--- START ---
-- ==== Sys2Proof/Machine/Tick.lean ====
section
/-! DEFINITION. The tick and schedule engine (R65 to R100): reference edges, tick states, repeat periods, markers, hop
delays and the lateness of slots. Instants are in 1/64 ns. -/

namespace Sys2Proof.Machine

/-- TCK_STATE.MODE codes (R98). -/
def mFREE : Nat := 0
def mTRACKING : Nat := 1
def mLOCKED : Nat := 2
def mSLEWING : Nat := 3
def mHOLDOVER : Nat := 4

/-- The period of a rate in mHz, in 1/64 ns, to the nearest unit. -/
def periodOf (mHz : Nat) : Nat := if mHz = 0 then 0 else (64 * 10 ^ 12 + mHz / 2) / mHz

/-- Rate set `i` of the clock plan. -/
def State.rset (s : State) (i : Nat) : RSet :=
  s.plan.rsets.getD i { nom := 0, low := 0, high := 0, compileDeadline := 0, decodeLead := 0, tables := [] }

/-- A rate set accepts a period (R68), exactly. -/
def RSet.accepts (r : RSet) (p : Nat) : Bool := decide (r.low * p ≤ 64 * 10 ^ 12 ∧ 64 * 10 ^ 12 ≤ r.high * p)

/-- The lowest-numbered rate set that contains the rate of period `p` (R68). -/
def State.rateSetOf (s : State) (p : Nat) : Option Nat :=
  (List.range s.plan.rsets.length).find? (fun i => (s.rset i).accepts p)

/-- The rate set in force. -/
def State.rateSet (s : State) : Nat := s.getF Fld.TCK_STATE_RATE_SET

/-- The tick period in force. -/
def State.period (s : State) : Nat := s.getF Fld.TCK_PERIOD

/-- TCK_STATE.MODE. -/
def State.mode (s : State) : Nat := s.getF Fld.TCK_STATE_MODE

/-- PAIR_STATE codes (R17, R326). -/
def pSOLO : Nat := 0
def pACTIVE : Nat := 1
def pJOINING : Nat := 2
def pARMED : Nat := 3
def pSUSPECT : Nat := 4

/-- PAIR_STATE.STATE. -/
def State.pair (s : State) : Nat := s.getF Fld.PAIR_STATE_STATE

/-- The device serves the wall from its own tick: a Sender or Combined part that is SOLO or ACTIVE (R65). -/
def State.serving (s : State) : Bool := s.io.hasHost && decide (s.pair ≤ pACTIVE)

/-- The device follows tick markers: a Tile part, or a standby Sender (R65). -/
def State.follows (s : State) : Bool := s.io.isTile || decide (pJOINING ≤ s.pair)

/-- TCK_STATE.SOURCE (R65). -/
def State.source (s : State) : Nat :=
  if s.io.isTile then (if s.tick.marked then 3 else 0)
  else if s.follows then (if s.tick.marked then 2 else 0)
  else if s.isF Fld.TCK_GLK_CFG_ENABLE && !(s.mode == mFREE || s.mode == mHOLDOVER) then 1 else 0

/-- TCK_STATE.SOURCE reports the source in use. -/
def State.showSource (s : State) : State := s.on (·.setF Fld.TCK_STATE_SOURCE s.source)

/-- MODE changes; event 33 fires when it does (R100). The count of small phase errors of R69 begins anew in every mode, and a rate change
found before is forgotten once the tick tracks a reference or runs free. -/
def State.setMode (s : State) (m : Nat) : State :=
  if s.mode = m then s
  else
    let s := s.on (fun io => (io.setF Fld.TCK_STATE_MODE m).fire 33)
    { s with tick := { s.tick with inPhase := 0, found := if m = mSLEWING ∨ m = mHOLDOVER then s.tick.found else none } }.showSource

/-- The rate set in force changes; event 44 fires when it does, and TCK_SLOTS reports each region's slot count (R99, R100). -/
def State.setRateSet (s : State) (i : Nat) : State :=
  let changed := s.rateSet ≠ i
  let s := s.on (·.setF Fld.TCK_STATE_RATE_SET i)
  let tables := (s.rset i).tables
  let s := (List.range 4).foldl (fun s n => s.on (·.setF (Fld.TCK_SLOTS n) (tables.getD n []).length)) s
  if changed then s.on (·.fire 44) else s

/-- A slot of some lane runs. -/
def TickState.busy (k : TickState) : Bool := k.lanes.any (fun l => l.running.isSome)

/-- R96: the tables of a rate set come into force once every running slot of the old ones has completed. -/
def State.switchRateSet (s : State) (i : Nat) : State :=
  if s.rateSet ≠ i ∧ s.tick.busy then { s with tick := { s.tick with switching := some i } }
  else { s.setRateSet i with tick := { (s.setRateSet i).tick with switching := none } }

/-- A switch that waited for the last running slot (R96). -/
def State.finishSwitch (s : State) : State := match s.tick.switching with | some i => s.switchRateSet i | none => s

/-- The transitions that the next tick boundaries take; REPEAT_PENDING shows whether a repeat boundary is decided (R98). -/
def State.awaitChange (s : State) (ps : List Pending) : State :=
  { s with tick := { s.tick with pending := ps }, io := s.io.setF Fld.TCK_STATE_REPEAT_PENDING (flag (ps.any (·.jump) || s.tick.repeatAt.isSome)) }

/-- A decided transition takes effect at a tick boundary: its mode, rate set and period (R69). With the reference lost, no reference period is
measured (R98). -/
def State.change (s : State) (p : Pending) : State :=
  let s := ((s.setMode p.mode).switchRateSet p.rateSet).on (·.setF Fld.TCK_PERIOD p.period)
  if p.lost then s.on (·.setF Fld.TCK_REF_PERIOD 0) else s

/-- GLK_IN is judged: a serving Sender or Combined part with its reference enabled and not masked (R65, R70). -/
def State.refUsed (s : State) : Bool := s.serving && s.isF Fld.TCK_GLK_CFG_ENABLE && !s.isF Fld.TCK_TEST_REF_MASK

/-- |x − y|. -/
def absDiff (x y : Nat) : Nat := (x - y) + (y - x)

/-- The period lies within ±5 % of the old rate, compared as rates (R73). -/
def withinFive (newP oldP : Nat) : Bool := decide (absDiff newP oldP * 20 ≤ newP)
--- END ---
PROBLEM DESCRIPTION:
Search the data above for the word "count", then gather each line in which it appears.

EXERCISE ANSWER:
/-- MODE changes; event 33 fires when it does (R100). The count of small phase errors of R69 begins anew in every mode, and a rate change
/-- The rate set in force changes; event 44 fires when it does, and TCK_SLOTS reports each region's slot count (R99, R100). -/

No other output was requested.